[Records for processing]
+ + + + + + +

/-- R184, R188, R197 to R215, R283 to R297: the sixteen additions and subtractions. Both fractions, with `g` guard
digits, are shifted right to the larger characteristic `L`, what goes out beyond the guard digit being lost
(`shiftedFraction`: `F * 16^g / 16^(L - C)`, rounded down, with the sign); `T` is their exact signed sum. Then carry,
overflow, lost significance, normalization and underflow: `M` and `C` are the magnitude and characteristic after the
carry, `k` the number of digits of post-normalization. -/
def Obligations.FloatingAddition : Prop :=
  ∀ (s : State) (i : Instr) (w : FloatForm) (g L : Nat) (T : Int) (M C sign k : Nat),
    s.floatAddForm i = some w → s.operandsReady i →
    g = (if w.n = 6 ∨ s.cfg.fpLongGuard = true then 1 else 0) → L = max (w.a / 16 ^ w.n % 128) (w.b / 16 ^ w.n % 128) →
    T = shiftedFraction w.n g L false w.a + shiftedFraction w.n g L w.negate w.b →
    (T.natAbs < 16 ^ (w.n + g) ∧ M = T.natAbs ∧ C = L ∨
      16 ^ (w.n + g) ≤ T.natAbs ∧ M = T.natAbs / 16 ∧ C = L + 1) →
    sign = (if T < 0 then 1 else 0) →
    (w.normalize = false ∧ k = 0 ∨
      w.normalize = true ∧ 16 ^ (w.n + g - 1) ≤ M * 16 ^ k ∧ M * 16 ^ k < 16 ^ (w.n + g) ∨ M = 0) →
    (127 < C → s.ifr = 0 →
      ∃ t, exec i s = .next t ∧ s.floatFreed w.r1 w.n t.f ∧
        t = { s with f := t.f, cc := 3, draws := t.draws, pc := s.next }.interrupted 25 .exponentOverflow .none) ∧
    (C ≤ 127 → M = 0 → s.pm.getLsbD 0 = false →
      exec i s = .next { s with f := s.floatWritten w.r1 w.n 0, cc := 0, pc := s.next }) ∧
    (C ≤ 127 → M = 0 → s.pm.getLsbD 0 = true → s.ifr = 0 →
      exec i s = .next ({ s with f := s.floatWritten w.r1 w.n (C * 16 ^ w.n), cc := 0, pc := s.next }.interrupted 27
        .significantError .none)) ∧
    (C ≤ 127 → M ≠ 0 → k ≤ C → M * 16 ^ k / 16 ^ g ≠ 0 →
      exec i s = .next { s with
        f := s.floatWritten w.r1 w.n (sign * (128 * 16 ^ w.n) + (C - k) * 16 ^ w.n + M * 16 ^ k / 16 ^ g)
        cc := if sign = 1 then 1 else 2
        pc := s.next }) ∧
    (C ≤ 127 → M ≠ 0 → k ≤ C → M * 16 ^ k / 16 ^ g = 0 →
      exec i s = .next { s with f := s.floatWritten w.r1 w.n ((C - k) * 16 ^ w.n), cc := 0, pc := s.next }) ∧
    (C ≤ 127 → M ≠ 0 → C < k → s.pm.getLsbD 1 = false →
      exec i s = .next { s with f := s.floatWritten w.r1 w.n 0, cc := 0, pc := s.next }) ∧
    (C ≤ 127 → M ≠ 0 → C < k → s.pm.getLsbD 1 = true → s.ifr = 0 →
      ∃ t, exec i s = .next t ∧ s.floatFreed w.r1 w.n t.f ∧ t.cc ≠ 3 ∧
        t = { s with f := t.f, cc := t.cc, draws := t.draws, pc := s.next }.interrupted 28 .exponentUnderflow .none)

/-- R180, R184, R185, R196, R209, R282, R291: the four compares set the code by the sign of the difference `T` of the
fractions shifted to the larger characteristic, what goes out beyond the guard digit being lost; and the sum of two
fractions of one characteristic, which are not shifted, is exact. -/
def Obligations.FloatingCompareAndSum : Prop :=
  (∀ (s : State) (i : Instr) (w : FloatForm) (g L : Nat) (T : Int),
    s.floatCompareForm i = some w → s.operandsReady i → g = (if w.n = 6 ∨ s.cfg.fpLongGuard = true then 1 else 0) →
    L = max (w.a / 16 ^ w.n % 128) (w.b / 16 ^ w.n % 128) →
    T = shiftedFraction w.n g L false w.a + shiftedFraction w.n g L true w.b →
    exec i s = .next { s with cc := if T = 0 then 0 else if T < 0 then 1 else 2, pc := s.next }) ∧
  (∀ (n g C a b : Nat) (negate : Bool), n = 6 ∨ n = 14 → a / 16 ^ n % 128 = C → b / 16 ^ n % 128 = C →
    fSum n g negate a b = shiftedFraction n g C false a + shiftedFraction n g C negate b ∧
    (fSum n g negate a b : ℚ) * (16 : ℚ) ^ ((C : Int) - 64 - n - g) =
      if negate then floatValue n a - floatValue n b else floatValue n a + floatValue n b)

/-- R186, R199, R212, R285, R294: the four multiplications. `ka` and `kb` are the digits of pre-normalization, `P` the
exact product of the normalized fractions; the short product is long, all its digits kept. -/
def Obligations.FloatingMultiplication : Prop :=
  ∀ (s : State) (i : Instr) (w : FloatForm) (g fa fb ka kb P F sign : Nat) (C : Int),
    s.floatMultiplyForm i = some w → s.operandsReady i →
    g = (if s.cfg.fpLongGuard = true then 1 else 0) → fa = w.a % 16 ^ w.n → fb = w.b % 16 ^ w.n →
    (fa = 0 ∨ fb = 0 → exec i s = .next { s with f := s.withFpr w.r1 0, pc := s.next }) ∧
    (fa ≠ 0 → fb ≠ 0 →
      16 ^ (w.n - 1) ≤ fa * 16 ^ ka → fa * 16 ^ ka < 16 ^ w.n → 16 ^ (w.n - 1) ≤ fb * 16 ^ kb → fb * 16 ^ kb < 16 ^ w.n →
      P = fa * 16 ^ ka * (fb * 16 ^ kb) →
      sign = (if w.a / (128 * 16 ^ w.n) % 2 = w.b / (128 * 16 ^ w.n) % 2 then 0 else 1) →
      (C = (w.a / 16 ^ w.n % 128 : Nat) - ka + ((w.b / 16 ^ w.n % 128 : Nat) - kb) - 64 ∧
          (w.n = 6 ∧ 16 ^ 11 ≤ P ∧ F = P * 256 ∨ w.n = 14 ∧ 16 ^ 27 ≤ P ∧ F = P / 16 ^ 14) ∨
        C = (w.a / 16 ^ w.n % 128 : Nat) - ka + ((w.b / 16 ^ w.n % 128 : Nat) - kb) - 65 ∧
          (w.n = 6 ∧ P < 16 ^ 11 ∧ F = P * 4096 ∨
            w.n = 14 ∧ P < 16 ^ 27 ∧ F = P / 16 ^ (14 - g) * 16 / 16 ^ g)) →
      (0 ≤ C → C ≤ 127 → exec i s = .next { s with
        f := s.withFpr w.r1 (BitVec.ofNat 64 (sign * 2 ^ 63 + C.toNat * 2 ^ 56 + F)), pc := s.next }) ∧
      (C < 0 → s.pm.getLsbD 1 = false → exec i s = .next { s with f := s.withFpr w.r1 0, pc := s.next }) ∧
      (C < 0 → s.pm.getLsbD 1 = true → s.ifr = 0 → ∃ t, exec i s = .next t ∧ s.floatFreed w.r1 14 t.f ∧
        t = { s with f := t.f, draws := t.draws, pc := s.next }.interrupted 28 .exponentUnderflow .none) ∧
      (127 < C → s.ifr = 0 → ∃ t, exec i s = .next t ∧ s.floatFreed w.r1 14 t.f ∧
        t = { s with f := t.f, draws := t.draws, pc := s.next }.interrupted 25 .exponentOverflow .none))

/-- R187, R200, R213, R286, R295: the four divisions: the normalized fractions divided, truncated; a zero divisor
fraction is suppressed with DivideError. -/
def Obligations.FloatingDivision : Prop :=
  ∀ (s : State) (i : Instr) (w : FloatForm) (fa fb ka kb A B F sign : Nat) (C : Int),
    s.floatDivideForm i = some w → s.operandsReady i → fa = w.a % 16 ^ w.n → fb = w.b % 16 ^ w.n →
    (fb = 0 → s.ifr = 0 → exec i s = .next (s.suppressed 26 .divideError .none)) ∧
    (fb ≠ 0 → fa = 0 → exec i s = .next { s with f := s.floatWritten w.r1 w.n 0, pc := s.next }) ∧
    (fb ≠ 0 → fa ≠ 0 → A = fa * 16 ^ ka → B = fb * 16 ^ kb →
      16 ^ (w.n - 1) ≤ A → A < 16 ^ w.n → 16 ^ (w.n - 1) ≤ B → B < 16 ^ w.n →
      sign = (if w.a / (128 * 16 ^ w.n) % 2 = w.b / (128 * 16 ^ w.n) % 2 then 0 else 1) →
      (B ≤ A ∧ F = A * 16 ^ (w.n - 1) / B ∧
          C = (w.a / 16 ^ w.n % 128 : Nat) - ka - ((w.b / 16 ^ w.n % 128 : Nat) - kb) + 65 ∨
        A < B ∧ F = A * 16 ^ w.n / B ∧
          C = (w.a / 16 ^ w.n % 128 : Nat) - ka - ((w.b / 16 ^ w.n % 128 : Nat) - kb) + 64) →
      (0 ≤ C → C ≤ 127 → exec i s = .next { s with
        f := s.floatWritten w.r1 w.n (sign * (128 * 16 ^ w.n) + C.toNat * 16 ^ w.n + F), pc := s.next }) ∧
      (C < 0 → s.pm.getLsbD 1 = false → exec i s = .next { s with f := s.floatWritten w.r1 w.n 0, pc := s.next }) ∧
      (C < 0 → s.pm.getLsbD 1 = true → s.ifr = 0 → ∃ t, exec i s = .next t ∧ s.floatFreed w.r1 w.n t.f ∧
        t = { s with f := t.f, draws := t.draws, pc := s.next }.interrupted 28 .exponentUnderflow .none) ∧
      (127 < C → s.ifr = 0 → ∃ t, exec i s = .next t ∧ s.floatFreed w.r1 w.n t.f ∧
        t = { s with f := t.f, draws := t.draws, pc := s.next }.interrupted 25 .exponentOverflow .none))

/-- R186: the short multiplication is exact: the long product stands for the product of the two numbers. -/
def Obligations.ShortProductExact : Prop :=
  ∀ (pm2 : Bool) (a b v : Nat), a < 2 ^ 32 → b < 2 ^ 32 → (fMulShort pm2 a b).value = .set v →
    (fMulShort pm2 a b).raised = none →
    floatValue 14 v = floatValue 6 a * floatValue 6 b ∨
      (v = 0 ∧ |floatValue 6 a * floatValue 6 b| < (16 : ℚ) ^ (-65 : Int))

/-- R234: EX runs the subject instruction, its second byte ORed with bits 24-31 of the register unless R1 is 0, by the
subject's own rule with the EX's `next` and `ilc`; EX of EX is refused; an odd address and (by log 12) a subject
outside storage suppress; a subject byte that nothing has given a value refuses (R68). The third clause is a completion: a subject LR. -/
def Obligations.ExecuteRunsSubject : Prop :=
  ∀ (s : State) (r1 x2 b2 : RegNum) (d2 : Disp) (a : Addr), a = s.ea d2 x2 b2 →
    (∀ (op b : Byte) (rest : List Byte) (i : Instr), s.fetchBytes a = .ok (op :: b :: rest) → op ≠ 0x44 →
      decode (op :: (if r1 = 0 then b else b ||| (s.gpr r1).extractLsb' 0 8) :: rest) = .instr i →
      exec (.ex r1 x2 b2 d2) s = exec i s) ∧
    (∀ rest : List Byte, s.fetchBytes a = .ok (0x44 :: rest) → exec (.ex r1 x2 b2 d2) s = .refused .exOfEx) ∧
    (∀ p q : RegNum, r1 = 0 → s.fetchBytes a = .ok [0x18, p ++ q] →
      exec (.ex r1 x2 b2 d2) s = .next { s with x := s.withGpr p (s.gpr q), pc := s.next }) ∧
    (a.toNat % 2 = 1 → s.ifr = 0 →
      exec (.ex r1 x2 b2 d2) s = .next (s.suppressed 23 .addressError (.address .specification))) ∧
    (s.fetchBytes a = .error (.address .addressing) → s.ifr = 0 →
      exec (.ex r1 x2 b2 d2) s = .next (s.suppressed 23 .addressError (.address .addressing))) ∧
    (s.fetchBytes a = .error .noValue → exec (.ex r1 x2 b2 d2) s = .refused .noValue)
end

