/-- Settles O52: behind the length rule both instructions check and read in one order; the results are generated fields,
which fit because a packed number is smaller than its field. -/
theorem decimalProducts : Obligations.DecimalProducts := by
  unfold Obligations.DecimalProducts
  rintro s i l1 l2 b1 b2 d1 d2 a1 a2 n1 n2 hi rfl rfl rfl rfl h7 hl
  obtain ⟨f, hexec⟩ := exists_exec_eq_withFactors s hi
  have hn1 := l1.isLt
  refine ⟨fun p q ho hf2 hp hq => ⟨fun hzero => ?product, fun hzero hifr => ?notZero, fun hq0 hfits => ?quotient,
    fun hbad hifr => ?noQuotient⟩, fun hifr ho hf2 hg1 hg2 hbad => ?invalid, fun hifr hout => ?outside,
    fun hifr hf1 hf2 ho => ?locked, fun ho hf2 hnone => ?noValue⟩
  case product =>
    rw [exec_mp_of_zeros h7 hl ho hf2 hp hq hzero]
    have hpacked {m : Nat} {neg : Bool} : (s.mem.storeValue (s.eab d1 b1) (l1.toNat + 1) (decFormat s.cfg.asciiMode
        (l1.toNat + 1) m neg)).HoldsPacked _ _ _ m neg := Memory.holdsPacked_storeValue (by omega)
    exact ⟨_, rfl, rfl, State.decAt_of_holdsPacked hpacked (by omega)
      (State.product_lt hp hq (by omega) (by omega) hzero), State.sign_of_holdsPacked hpacked (by omega),
      fun b hb => Memory.read_storeValue_outside _ _ (by omega) hb⟩
  case notZero =>
    rw [exec_mp_of_not_zeros h7 hl ho hf2 hp hq hzero]
    exact terminateBy_freeBytes hifr ..
  case quotient =>
    have hremainder : p.mag % q.mag < 10 ^ (2 * (l2.toNat + 1) - 1) :=
      (Nat.mod_lt _ (Nat.pos_of_ne_zero hq0)).trans (State.mag_lt_of_decAt hq (by omega))
    exact ⟨_, exec_dp_of_quotient h7 hl ho hf2 hp hq hq0 hfits, rfl,
      State.read_sideBySide (by omega) (by omega) (by omega) (by omega) hfits hremainder rfl⟩
  case noQuotient =>
    rw [exec_dp_of_no_quotient h7 hl ho hf2 hp hq hbad]
    exact State.suppress_eq_suppressed hifr ..
  case invalid =>
    rw [hexec]
    by_cases hbad1 : s.invalidPacked (s.eab d1 b1) (l1.toNat + 1)
    · rw [State.withFactors_of_first_stop h7 hl ho hf2 (State.decAt_of_invalidPacked (by omega) hg1 hbad1)]
      exact terminateBy_freeBytes hifr ..
    · rw [State.withFactors_of_second_stop h7 hl ho hf2 (State.decAt_of_valid (by omega) hg1 hbad1)
        (State.decAt_of_invalidPacked (by omega) hg2 (hbad.resolve_left hbad1))]
      exact terminateBy_freeBytes hifr ..
  case outside =>
    rw [hexec, State.withFactors_of_fault h7 hl (State.fieldFault_of_outside (not_and_or.mp hout))]
    exact terminateBy_freeBytes hifr ..
  case locked =>
    rw [hexec, State.withFactors_of_fault h7 hl (State.fieldFault_of_protected hf1 hf2 ho)]
    exact terminateBy_freeBytes hifr ..
  case noValue =>
    rw [hexec]
    by_cases hg1 : s.given (s.eab d1 b1) (l1.toNat + 1)
    · obtain ⟨hgood, hg2⟩ := hnone.resolve_left (not_not.mpr hg1)
      rw [State.withFactors_of_second_stop h7 hl ho hf2 (State.decAt_of_valid (by omega) hg1 hgood)
        (State.decAt_of_not_given hg2)]
      rfl
    · rw [State.withFactors_of_first_stop h7 hl ho hf2 (State.decAt_of_not_given hg1)]
      rfl
end

section
/-! PROOFS. The conditions by their numbers (60_exceptions R421 to R424), and which pending condition is taken (R426,
R427). -/

namespace Sys2Proof.Machine

theorem Condition.mem_all (c : Condition) : c ∈ Condition.all := by
  cases c <;> decide

theorem Condition.nodup_all : Condition.all.Nodup := by decide

theorem Condition.priority_le (c : Condition) : c.priority ≤ 32 := List.idxOf_lt_length_of_mem c.mem_all

theorem Condition.weight_div_four (c : Condition) : c.weight / 4 = c.priority - 1 :=
  Nat.mul_div_cancel_left _ (by decide)

theorem Condition.priority_le_two_iff (c : Condition) : c.priority ≤ 2 ↔ c = .powerFailure ∨ c = .machineCheck := by
  cases c <;> decide

/-- The condition at position `k` of the list by priority has priority number `k + 1`. -/
theorem Condition.priority_getElem {k : Nat} (h : k < Condition.all.length) : Condition.all[k].priority = k + 1 := by
  rw [Condition.priority, Condition.nodup_all.idxOf_getElem]

theorem State.flagged_getElem (s : State) {k : Nat} (h : k < Condition.all.length) :
    s.flagged Condition.all[k] = s.ifr.getLsbD k := by
  rw [State.flagged, Condition.priority_getElem h, Nat.add_sub_cancel]

theorem State.exists_flag_of_ifr_ne_zero {s : State} (h : s.ifr ≠ 0) : ∃ k < 32, s.ifr.getLsbD k = true := by
  by_contra hnone
  push Not at hnone
  exact h (BitVec.eq_of_getLsbD_eq fun k hk => by simpa using hnone k hk)

/-- The first pending condition is the one whose flag is the lowest bit set. -/
theorem State.firstPending_eq_lowest {s : State} (h : s.ifr ≠ 0) :
    ∃ c, s.firstPending = some c ∧ s.ifr.getLsbD (c.priority - 1) = true ∧
      ∀ k < c.priority - 1, s.ifr.getLsbD k = false := by
  obtain ⟨k, hk, hflag⟩ := State.exists_flag_of_ifr_ne_zero h
  have hsome : s.firstPending.isSome := by
    rw [State.firstPending, List.find?_isSome]
    exact ⟨_, List.getElem_mem hk, by rw [s.flagged_getElem hk, hflag]⟩
  obtain ⟨c, hc⟩ := Option.isSome_iff_exists.mp hsome
  obtain ⟨hflagged, i, hi, rfl, hbefore⟩ := List.find?_eq_some_iff_getElem.mp hc
  refine ⟨_, hc, ?_⟩
  rw [Condition.priority_getElem hi, Nat.add_sub_cancel, ← s.flagged_getElem hi]
  refine ⟨hflagged, fun j hj => ?_⟩
  rw [← s.flagged_getElem (hj.trans hi)]
  simpa using hbefore j hj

+ + + + + + +

[Exercise requirements] Your answer should consist only of the lines above between the line holding "of post-normalization. -/" and the line holding "w.negate w.b →", inclusive, each transcribed exactly.

[Result below]
carry, `k` the number of digits of post-normalization. -/
def Obligations.FloatingAddition : Prop :=
  ∀ (s : State) (i : Instr) (w : FloatForm) (g L : Nat) (T : Int) (M C sign k : Nat),
    s.floatAddForm i = some w → s.operandsReady i →
    g = (if w.n = 6 ∨ s.cfg.fpLongGuard = true then 1 else 0) → L = max (w.a / 16 ^ w.n % 128) (w.b / 16 ^ w.n % 128) →
    T = shiftedFraction w.n g L false w.a + shiftedFraction w.n g L w.negate w.b →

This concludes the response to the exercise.